Given records.
/-- Dry time of a stream. -/
def Die.dryTime (d : Die) (x : Nat) : Nat :=
  if d.dk.reqs.any (fun r => decide (r.stream = x) && !r.granted && decide (r.kind = .demand)) then 0
  else if (d.strm x).rate16 = 0 then 2 ^ 32 - 1
  else min (2 ^ 32 - 1) (d.buffered x * 65536 / (d.strm x).rate16)

/-- Streams with a request pending on a stack. -/
def Die.pendStreams (d : Die) (s : Nat) : List Nat :=
  ((d.dk.reqs.filter (fun r => decide (r.stack = s) && !r.granted)).map (fun r => r.stream)).dedup

/-- A stream's deficit on a stack: 0 with no request pending there. -/
def Die.deficit (d : Die) (x s : Nat) : Nat := if d.streamPends x s then (d.strm x).deficit.getD s 0 else 0

/-- Share of a stream among those pending. -/
def Die.shareOf (d : Die) (p : List Nat) (x : Nat) : Nat :=
  let job (y : Nat) : Nat := (d.strm y).job
  let q := (((p.map job).dedup).map d.vatQuota).sum
  if q = 0 then 0 else 65536 * d.vatQuota (job x) / (q * (p.filter (fun y => decide (job y = job x))).length)

/-- The stream a grant goes to. -/
def Die.grantee (d : Die) (s : Nat) (p : List Nat) : Option Nat :=
  let ripe := p.filter (fun x => decide (65536 ≤ d.deficit x s))
  let cls (x : Nat) : Nat := fld (d.reg (pgJob (d.strm x).job) 0x100) 25 24
  let l := if ripe.isEmpty then p.map (fun x => ([d.dryTime x, cls x, x], x))
    else ripe.map (fun x => ([2 ^ 64 - d.deficit x s, cls x, x], x))
  match l with
  | [] => none
  | c :: t => some (t.foldl (fun b y => if lexLt y.1 b.1 then y else b) c).2

/-- The request of a stream that a grant serves: its oldest demand, else write-back, else prefetch. -/
def Die.oldestReq (d : Die) (x s : Nat) : Option Nat :=
  let at_ (k : ReqKind) : Option Nat :=
    d.dk.reqs.findIdx? (fun r => decide (r.stream = x) && decide (r.stack = s) && !r.granted && decide (r.kind = k))
  match at_ .demand with
  | some i => some i
  | none => match at_ .writeback with
    | some i => some i
    | none => at_ .prefetch

/-- Transfers of a stack in flight. -/
def Die.flying (d : Die) (s : Nat) : Nat := (d.dk.reqs.filter (fun r => decide (r.stack = s) && r.granted)).length

/-- One grant on a stack (06 R194). -/
def Die.grant (d : Die) (s : Nat) : Die :=
  let p := d.pendStreams s
  match d.grantee s p with
  | none => d
  | some g =>
    match d.oldestReq g s with
    | none => d
    | some i =>
      let d1 := p.foldl (fun e x =>
        let v := d.deficit x s + d.shareOf p x
        e.updStrm x (fun r => { r with deficit := setAt r.deficit s (if x = g then v - 65536 else v) })) d
      let d1 := d1.updDk (fun x => { x with reqs := x.reqs.modify i (fun r => { r with granted := true }) })
      (d1.count pgDk (0x200 + g)).trace 89 5 (packW [(16, s), (0, g)])

/-- The end of a window of 4,096 Deckle cycles (06 R193). -/
def Die.rateWindow (d : Die) : Die :=
  (d.strms.map (fun c => c.1)).foldl (fun d x => d.updStrm x (fun r =>
    { r with rate16 := (3 * r.rate16 + 16 * r.reads) / 4, reads := 0 })) d

/-! ## The prefetch walk (06 R190-R192) -/

/-- Prefetches of a job that have not ended. -/
def Die.pfOut (d : Die) (j : Nat) : Nat :=
  (d.dk.reqs.filter (fun r => decide (r.kind = .prefetch) && decide (r.job = j))).length +
    (d.objs.filter (fun c => match c.2 with
      | some o => o.waiting && o.pf && decide (o.charged = j)
      | none => false)).length

/-- A request stays below the quota (06 R191). -/
def Die.pfRoom (d : Die) (j : Nat) : Bool := decide (d.vatUsed j + d.vatReserved j + d.pfOut j < d.vatQuota j)

/-- A page of the job that a prefetch may evict: not named in the window. -/
def Die.pfVictim (d : Die) (j : Nat) : Option Nat :=
  d.victim j (fun k o => d.evictable k o && decide (o.charged = j) && !d.inWindow j k)

/-- The victim of the walk's own eviction still drains, charged to the job. -/
def Die.pfDraining (d : Die) (j : Nat) : Bool :=
  match (d.job j).pfEv.bind d.obj with
  | some o => decide (o.st = .draining) && decide (o.charged = j)
  | none => false

/-- The walk goes past the page it looks at. -/
def Die.pfStep (d : Die) (j : Nat) : Die := d.updJob j (fun x => { x with pfPos := x.pfPos + 1 })

/-- The walk requests an absent page, or evicts first and waits for that frame, or stops (06 R191). -/
def Die.pfAsk (d : Die) (j k : Nat) : Die :=
  if 1024 ≤ d.pfOut j ∨ d.overQuota j then d
  else if d.pfRoom j then (((d.promote j k true).count (pgJob j) 1).updJob j (fun x => { x with pfEv := none })).pfStep j
  else if d.pfDraining j then d
  else match d.pfVictim j with
    | some v => ((d.startDrain v).count (pgJob j) 4).updJob j (fun x => { x with pfEv := some v })
    | none => (d.updJob j (fun x => { x with pfBlocked := true })).count (pgJob j) 2

/-- Records of the schedule from record `i`, as far as the walk reads them: `n` layers and END, or up to a malformed
one. -/
def Die.pfRecords (d : Die) (j : Nat) : Nat → Nat → Nat
  | 0, i => i + 1
  | n + 1, i =>
    let r := d.pfRec j i
    if r / 2 ^ 60 = 1 then d.pfRecords j n (i + 1 + r % 2 ^ 16) else i + 1

/-- The walk reads its schedule when it starts at the first page of its window (log 134); answers whether all of it
can be read. -/
def Die.pfRead (d : Die) (j : Nat) (es : List BurstErr) : Die × Bool :=
  let base := fld (d.reg (pgJob j) 0x110) 15 0 * 2 ^ 32 + fld (d.reg (pgJob j) 0x10C) 31 3 * 8
  let len := 8 * d.pfRecords j (d.pfCount j) 0
  if (d.job j).pfPos ≠ 0 then (d, true)
  else if !d.rangeOpen base len then (d, false)
  else let r := d.readRange false base len es; (r.1, r.2.isEmpty)

/-- The walk looks at its next page (06 R190); `es` are the errors met in the schedule. -/
def Die.pfWalk (d : Die) (j : Nat) (es : List BurstErr) : Die :=
  let x := d.job j
  let rd := d.pfRead j es
  if !bit (d.reg (pgJob j) 0x114) 31 ∨ x.pfBlocked ∨ x.pfBad then d
  else if !rd.2 then rd.1.updJob j (fun x => { x with pfBad := true })
  else
   let d := rd.1
   match d.pfWindow j, d.pfLayers j (d.pfCount j) 0 with
    | some l, some (ls, lp) =>
      (match l[x.pfPos]? with
       | none =>
         if !lp ∧ ls.length ≤ x.pfCur + fld (d.reg (pgJob j) 0x114) 29 26 + 1 then d.updJob j (fun x => { x with pfDone := true }) else d
       | some v =>
         match d.page j v, d.objKey j v with
         | some p, some k =>
           if (d.homeSlice p).isNone then (d.count (pgJob j) 3).pfStep j
           else (match d.obj k with
             | none => (d.count (pgJob j) 3).pfStep j
             | some o =>
               if o.st = .resident ∨ o.st = .filling ∨ o.waiting then d.pfStep j else d.pfAsk j k)
         | _, _ => (d.count (pgJob j) 3).pfStep j)
    | _, _ => d.updJob j (fun x => { x with pfBad := true })

/-- The blocked walk resumes when headroom appears (06 R191). -/
def Die.pfResume (d : Die) (j : Nat) : Die :=
  if (d.job j).pfBlocked ∧ !d.overQuota j ∧ (d.pfRoom j ∨ (d.pfVictim j).isSome) then
    d.updJob j (fun x => { x with pfBlocked := false })
  else d

/-- Withdraw the prefetches of a job that are not granted and that `p` accepts: their pages return to ABSENT. -/
def Die.pfWithdraw (d : Die) (j : Nat) (p : Nat → Bool) : Die :=
  let l := (d.dk.reqs.filter (fun r => decide (r.kind = .prefetch) && decide (r.job = j) && !r.granted && p r.obj)).map (fun r => r.obj)
  let d := l.foldl (fun d k => (d.withdraw k (fun x => decide (x = .prefetch))).updObj k (fun o =>
    if o.st = .filling then { o with st := .absent } else o)) d
  let w := d.objs.filterMap (fun c => match c.2 with
    | some o => if o.waiting ∧ o.pf ∧ o.charged = j ∧ p c.1 then some c.1 else none
    | none => none)
  w.foldl (fun d k => d.updObj k (fun o => { o with waiting := false, pf := false })) d

/-- The walk restarts at the first page of its window (06 R192). -/
def Die.pfRestart (d : Die) (j : Nat) : Die :=
  (d.updJob j (fun x => { x with pfPos := 0, pfBlocked := false, pfDone := false })).pfWithdraw j (fun k => !d.inWindow j k)

/-- `PF_CUR` advances by one (06 R190, R192). -/
def Die.pfAdvance (d : Die) (j : Nat) : Die :=
  let loop := match d.pfLayers j (d.pfCount j) 0 with
    | some (ls, true) => ls.length
    | _ => 0
  (d.updJob j (fun x => { x with pfCur := if loop = 0 then (x.pfCur + 1) % 65536 else (x.pfCur + 1) % loop })).pfRestart j

/-- `JOB_CMD.PF_RESET`. -/
def Die.pfReset (d : Die) (j : Nat) : Die := (d.updJob j (fun x => { x with pfCur := 0, pfBad := false })).pfRestart j

end Sys2Proof.Machine
end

Exercise prompt. The required output is the exact run of lines from the beginning of the listing above to the line that contains "else min (2", inclusive of both.

Worked solution.
/-- Dry time of a stream. -/
def Die.dryTime (d : Die) (x : Nat) : Nat :=
  if d.dk.reqs.any (fun r => decide (r.stream = x) && !r.granted && decide (r.kind = .demand)) then 0
  else if (d.strm x).rate16 = 0 then 2 ^ 32 - 1
  else min (2 ^ 32 - 1) (d.buffered x * 65536 / (d.strm x).rate16)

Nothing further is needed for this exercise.